Those friendly men at the game stations keep offering INCREDIBLE deals on rings and balls to throw at various objects. They're so nice, non-obtrusive, and never say rude things to me like your average every-day vendor. I've never found a better deal on a goldfish than the time I spent $15 and nearly had a panic-attack when my last bouncy ball didn't land in the little cup. *extreme sarcasm may have been used*
I figured my beer pong skills would translate over, but apparently I was wrong (it's okay mom, I play with water not beer – #StayHydrated).
THE SMELLS
You've never lived until you've skipped every meal of the day so you'll have plenty of room for fair food. There's something spiritually enlightening about walking into a fair while dying from starvation. The smell of cheap buttered popcorn, fried bread, boiled meat, and ripe Port-O-Potties never ceases to widen my perspective on life.

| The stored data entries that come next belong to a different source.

/-- Before its `CHUNK.DERIVE` Session X is within its widths too, with `BPF` at its least. -/
theorem sized_openX : (withSrf { openX with bpf := some 1 }).Sized :=
  { sized_stateX with
    bpfFits := by intro v hv; cases (Option.some.inj hv); decide
    unusedFits := by intro v hv; exact nomatch hv
    tframesFits := by intro v hv; exact nomatch hv }

theorem witness_ChunkDeriveSealsTheSession :
    (withSrf { openX with bpf := some 1 }).Sized ∧
    (stateX.halt = false ∧ stateX.sealed = true) ∧
    (State.reset.halt = false ∧ State.reset.sealed = false ∧ State.reset.srf.mode = none) ∧
    (let s := withSrf { openX with bpf := some 1 };
      s.halt = false ∧ s.sealed = false ∧ s.srf.mode = some .monochrome ∧ s.srf.psize = some 4 ∧ s.srf.w = some 32 ∧
      s.srf.h = some 32 ∧ s.srf.checksum = some ck ∧ s.srf.fname = some aTxt ∧ s.srf.fsize = some 11 ∧ s.srf.bpf = some 1 ∧
      1 ≤ 1) := ⟨sized_openX, by decide⟩

theorem witness_PageBuildPadsThePage :
    (State.reset.halt = false ∧ State.reset.srf.bpf = none) ∧ (stateX.halt = false ∧ stateX.srf.bpf = some 8) ∧
    8 < (stateX.setYB (List.replicate 9 1)).yb.length ∧
    (stateX.setYB (List.replicate 8 1)).yb.length ≤ 8 ∧ fitsBuffer stateX.params (8 * 8) = true ∧
    (let s := smallWith { openX with bpf := some 106 };
      s.halt = false ∧ s.srf.bpf = some 106 ∧ s.yb.length ≤ 106 ∧ fitsBuffer s.params (8 * 106) = false) := by decide

theorem witness_PageUnpackTrimsAndLocates :
    (State.reset.halt = false ∧ State.reset.srf.bpf = none) ∧
    (stateX.halt = false ∧ stateX.srf.bpf = some 8 ∧ stateX.srf.tframes = some 2 ∧ stateX.srf.unused = some 5) ∧
    2 ≤ 2 ∧
    (1 < 2 ∧ (stateX.setBB (zeros 63)).bb.length ≠ 8 * 8) ∧
    ((stateX.setBB (zeros 64)).bb.length = 8 * 8 ∧ 1 + 1 = 2 ∧
      8 < 9 ∧ 3 + 5 = 8 ∧
      fitsBuffer stateX.params (stateX.setBB (zeros 64)).bb.length = true ∧ 1 * 8 < 2 ^ State.reset.params.xlen ∧
      2 ^ State.reset.params.xlen ≤ 0x2000000000000000 * 8) ∧
    (0 + 1 < 2 ∧ 8 = 8) := by decide

theorem witness_ChunkingRoundTrip : 1 ≤ 1 ∧ 0 < totalFrames 1 1 ∧ 0 < [(7 : Byte)].length := by decide

theorem witness_NoResultOverflow :
    ∃ s t : State, s.params = Params.defaults ∧ StateInv s ∧ s.halt = false ∧ exec (.sesGet 10) s = .next t :=
  have ⟨t, ht, _⟩ := next_of_after (r := exec (.sesGet 10) stateX) (f := State.r0) (v := some 2) (by decide)
  ⟨_, t, rfl, invariant_stateX [], rfl, ht⟩

theorem witness_SesSetWritesTheField :
    State.reset.halt = false ∧ 5 ∉ [0, 1, 2, 3, 4, 7] ∧ 11 ∉ [0, 1, 2, 3, 4, 7] ∧
    (7 ∈ [0, 1, 2, 3, 4, 7] ∧ stateX.sealed = true) ∧ State.reset.sealed = false ∧
    (0 = 0 ∧ 4 < 5) ∧
    (4 ∈ [1, 2, 3, 4] ∧ 2 ^ State.reset.params.dimBits ≤ 65536) ∧
    4 = VideoMode.color16.code ∧ 65535 = 65535 ∧
    1 = 1 ∧ 2 = 2 ∧ 3 = 3 ∧ 4 = 4 ∧ 7 = 7 := by decide
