/-! ### Start, setup and the two exceptions -/

/-- START and IDLE (46_setup_and_output.md rule R185, 30_encoding.md rule R101). What CMD itself holds after an accepted write is left
open here. -/
def Obligations.StartIsAcceptedInIdleOnly : Prop :=
  ∀ s : State,
    (s.phase = .idle →
      (∃ v, hostWriteCmd 0x01#8 s = .next { s with cmd := v, status := ⟨true, false, false, .none⟩, phase := .ldgeom }) ∧
      exec .start s = .next { s with status := ⟨true, false, false, .none⟩, phase := .ldgeom }) ∧
    (s.phase ≠ .idle → exec .start s = .next s) ∧
    (∀ v : BitVec 8, ¬(s.phase = .idle ∧ v = 0x01#8) → hostWriteCmd v s = .next s) ∧
    exec .idle s = .next s

/-- Byte orders: `Be16(a)` and `RawWord(k)` (20_memory.md rules R61, R62). -/
def Obligations.WordsAssembleInTheirByteOrder : Prop :=
  (∀ (s : State) (a : Nat) (hi lo : Byte), a + 1 < s.metaLen.toNat → memRead s.metaBlob a = some hi →
    memRead s.metaBlob (a + 1) = some lo →
    ∃ v, readBe16 a s = .next v ∧ v.toNat = hi.toNat * 256 + lo.toNat) ∧
  (∀ (s : State) (k : Nat) (b0 b1 b2 b3 : Byte), 4 * k + 3 < s.dumpLen.toNat → memRead s.raw (4 * k) = some b0 →
    memRead s.raw (4 * k + 1) = some b1 → memRead s.raw (4 * k + 2) = some b2 → memRead s.raw (4 * k + 3) = some b3 →
    ∃ w, readRawWord k s = .next w ∧
      w.toNat = b0.toNat + b1.toNat * 2 ^ 8 + b2.toNat * 2 ^ 16 + b3.toNat * 2 ^ 24)

/-- LDGEOM: the two big-endian fields, or MetadataUnavailable before anything is written (46_setup_and_output.md rule R186,
60_exceptions.md rules R201, R205). -/
def Obligations.LdgeomReadsGeometryOrTraps : Prop :=
  ∀ s : State,
    (s.cfg.getLsbD 2 = false ∨ s.metaLen.toNat < 16 →
      exec .ldgeom s = .next { s with status := ⟨false, s.status.done, true, .metadataUnavailable⟩, phase := .error }) ∧
    (∀ wh wl hh hl : Byte, s.cfg.getLsbD 2 = true → 16 ≤ s.metaLen.toNat →
      memRead s.metaBlob 0xA = some wh → memRead s.metaBlob 0xB = some wl →
      memRead s.metaBlob 0xE = some hh → memRead s.metaBlob 0xF = some hl →
      exec .ldgeom s = .next { s with geom := { s.geom with width := wh ++ wl, height := hh ++ hl }, phase := .chksize })

/-- CHKSIZE: WPR and FIELD_BYTES are written; a length of 1, 2, 4 or 8 fields gives NF, any other length, or a field of no bytes, is a
SizeMismatch with NF unwritten (46_setup_and_output.md rule R187, 30_encoding.md rule R98, 60_exceptions.md rules R202, R205). -/
def Obligations.ChksizeInfersFieldCountOrTraps : Prop :=
  ∀ s : State,
    let wpr := (s.geom.width.toNat + 2) / 3
    let fb := 16 * s.geom.height.toNat * wpr
    ∃ (w : BitVec 15) (f : BitVec 35), w.toNat = wpr ∧ f.toNat = fb ∧
      (∀ nf : FieldCount, fb ≠ 0 → s.dumpLen.toNat = fieldCountNat nf * fb →
        exec .chksize s = .next { s with geom := { s.geom with wpr := w, fieldBytes := f, nf := nf }, phase := .gsel }) ∧
      (fb = 0 ∨ (∀ nf : FieldCount, s.dumpLen.toNat ≠ fieldCountNat nf * fb) →
        exec .chksize s = .next { s with
          geom := { s.geom with wpr := w, fieldBytes := f }
          status := ⟨false, s.status.done, true, .sizeMismatch⟩
          phase := .error })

Why do dangerous things to see your life flash before your eyes when you can simply fast before going to a County Fair? Why do Port-O-Potties mysteriously smell like a sterile version of everything I am eating? Why is everyone blowing cigarette smoke in my face? Why am I struggling do breathe? Some mysteries can only be experienced.
THE RIDES
I don't know what is more comforting, Disney World or the County Fair. Regardless, nothing is safer than placing your life in the hands of over-weight and/or deathly thin men and women who look like they haven't slept in two months and may have drinking problems as you flip upside down at high speeds on a ride that was constructed in two days after being driven through a massive rain storm.
All sarcasm aside, the thrill of defying gravity while loosely buckled into a cheap rollercoaster seat really gets your blood flowing. I'm a thrill seeker. It may not be the craziest thing I've done, but it's definitely a good time. That's all fairs are really about: having a good time.